++++ Records shown

-- ==== Sys2Proof/Machine/Doors.lean ====
section
/-! DEFINITION. The commands of the Door Controller (chapter 5): door contacts, request-to-exit, and the doors' timers. -/

namespace Sys2Proof.Machine

/-- The contact input of a door. -/
def contactInput : DoorId → Input
  | .a => .dca
  | .b => .dcb

/-- The request-to-exit input of a door. -/
def exitInput : DoorId → Input
  | .a => .rexA
  | .b => .rexB

/-- R80, R81: the Door Controller takes changes at a door: it runs, and the door is not absent. -/
def State.takesDoor (s : State) (d : DoorId) : Bool := s.running && !(s.door d).absent

/-- R84: a RELEASED door whose contact opens is OPEN, with the held timer running. -/
def passOpen (d : DoorId) (s : State) : State :=
  s.setDoor d { s.door d with
    state := .opened, contactOpen := true, strike := false, window := none
    heldTimer := some (s.now + Config.sec s.img.th) }

/-- R84, R87: a contact opens, by the door's state. -/
def openContact (d : DoorId) (s : State) : State :=
  match (s.door d).state with
  | .released => passOpen d s
  | .secure => forceDoor d s
  | .opened => s.setDoor d { s.door d with contactOpen := true }
  | .heldOpen => s.setDoor d { s.door d with contactOpen := true }
  | .forced => s.setDoor d { s.door d with contactOpen := true }

/-- R85, R86, R87, R95: a contact closes, by the door's state. The credit is consummated before the door is SECURE. -/
def closeContact (d : DoorId) (s : State) : State :=
  match (s.door d).state with
  | .opened => secureDoor d (consummate d s)
  | .heldOpen => secureDoor d (consummate d s)
  | .forced => secureDoor d s
  | .secure => s
  | .released => s

/-- R84 to R87: a contact's change that the Door Controller takes. -/
def contactChange (d : DoorId) (isOpen : Bool) (s : State) : State :=
  if s.takesDoor d then
    if isOpen then settle (openContact d s)
    else settle (closeContact d (s.setDoor d { s.door d with contactOpen := false }))
  else s

/-- R84, R87: a filtered opening of a door contact. -/
def execDoorContactOpens (event : InputEvent) (door : DoorId) (s : State) : Host.Outcome State Fault Refusal :=
  .next (inputEvent (contactInput door) true (contactChange door) event s)

/-- R85, R86, R87: a filtered closing of a door contact. -/
def execDoorContactCloses (event : InputEvent) (door : DoorId) (s : State) : Host.Outcome State Fault Refusal :=
  .next (inputEvent (contactInput door) false (contactChange door) event s)

/-- R89: the credit of a request-to-exit press. -/
def exitCredit : Credit := { kind := .exitRequest, holders := [], granted := 0 }

/-- R89: a press releases a SECURE door, whatever else holds. -/
def pressExit (d : DoorId) (s : State) : State :=
  match (s.door d).state with
  | .secure => releaseDoor d exitCredit s
  | .released => s
  | .opened => s
  | .heldOpen => s
  | .forced => s

/-- R89: a change of a request-to-exit input that the Door Controller takes; only one to made acts. -/
def exitChange (d : DoorId) (made : Bool) (s : State) : State :=
  if s.takesDoor d then
    let s := s.setDoor d { s.door d with rex := made }
    if made then settle (pressExit d s) else s
  else s

/-- R89: a filtered change of a request-to-exit input. -/
def execRequestToExitPress (event : InputEvent) (door : DoorId) (made : Bool) (s : State) :
    Host.Outcome State Fault Refusal :=
  .next (inputEvent (exitInput door) made (exitChange door) event s)

/-- R84: the release window expires: the credit is discarded and the door is SECURE. -/
def releaseExpiry (d : DoorId) (s : State) : State :=
  match (s.door d).state, (s.door d).window with
  | .released, some t => settle (secureDoor d (s.reach t))
  | _, _ => s

/-- R84: the release window expires. -/
def execReleaseWindowExpiry (door : DoorId) (s : State) : Host.Outcome State Fault Refusal :=
  .next (releaseExpiry door s)

/-- R85, R86: the held timer expires: the door is HELD_OPEN and keeps its credit. -/
def heldExpiry (d : DoorId) (s : State) : State :=
  match (s.door d).state, (s.door d).heldTimer with
  | .opened, some t => settle (enterHeldOpen d (s.reach t))
  | _, _ => s

/-- R85: the held timer expires. -/
def execHeldTimerExpiry (door : DoorId) (s : State) : Host.Outcome State Fault Refusal := .next (heldExpiry door s)

/-- R91: the wait expires: the request is discarded. -/
def waitExpiry (d : DoorId) (s : State) : State :=
  match (s.door d).request with
  | none => s
  | some r => (s.reach r.wait).setDoor d { s.door d with request := none, lastPending := .expired }

/-- R91: the wait timer of a pending request expires. -/
def execPendingWaitExpiry (door : DoorId) (s : State) : Host.Outcome State Fault Refusal := .next (waitExpiry door s)

end Sys2Proof.Machine
end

++++++++

**Task**
Copy out the entries exactly. Begin at the first line and end with the line that has "before the door is SECURE. -/".

**Answer section**
-- ==== Sys2Proof/Machine/Doors.lean ====
section
/-! DEFINITION. The commands of the Door Controller (chapter 5): door contacts, request-to-exit, and the doors' timers. -/

namespace Sys2Proof.Machine

/-- The contact input of a door. -/
def contactInput : DoorId → Input
  | .a => .dca
  | .b => .dcb

/-- The request-to-exit input of a door. -/
def exitInput : DoorId → Input
  | .a => .rexA
  | .b => .rexB

/-- R80, R81: the Door Controller takes changes at a door: it runs, and the door is not absent. -/
def State.takesDoor (s : State) (d : DoorId) : Bool := s.running && !(s.door d).absent

/-- R84: a RELEASED door whose contact opens is OPEN, with the held timer running. -/
def passOpen (d : DoorId) (s : State) : State :=
  s.setDoor d { s.door d with
    state := .opened, contactOpen := true, strike := false, window := none
    heldTimer := some (s.now + Config.sec s.img.th) }

/-- R84, R87: a contact opens, by the door's state. -/
def openContact (d : DoorId) (s : State) : State :=
  match (s.door d).state with
  | .released => passOpen d s
  | .secure => forceDoor d s
  | .opened => s.setDoor d { s.door d with contactOpen := true }
  | .heldOpen => s.setDoor d { s.door d with contactOpen := true }
  | .forced => s.setDoor d { s.door d with contactOpen := true }

/-- R85, R86, R87, R95: a contact closes, by the door's state. The credit is consummated before the door is SECURE. -/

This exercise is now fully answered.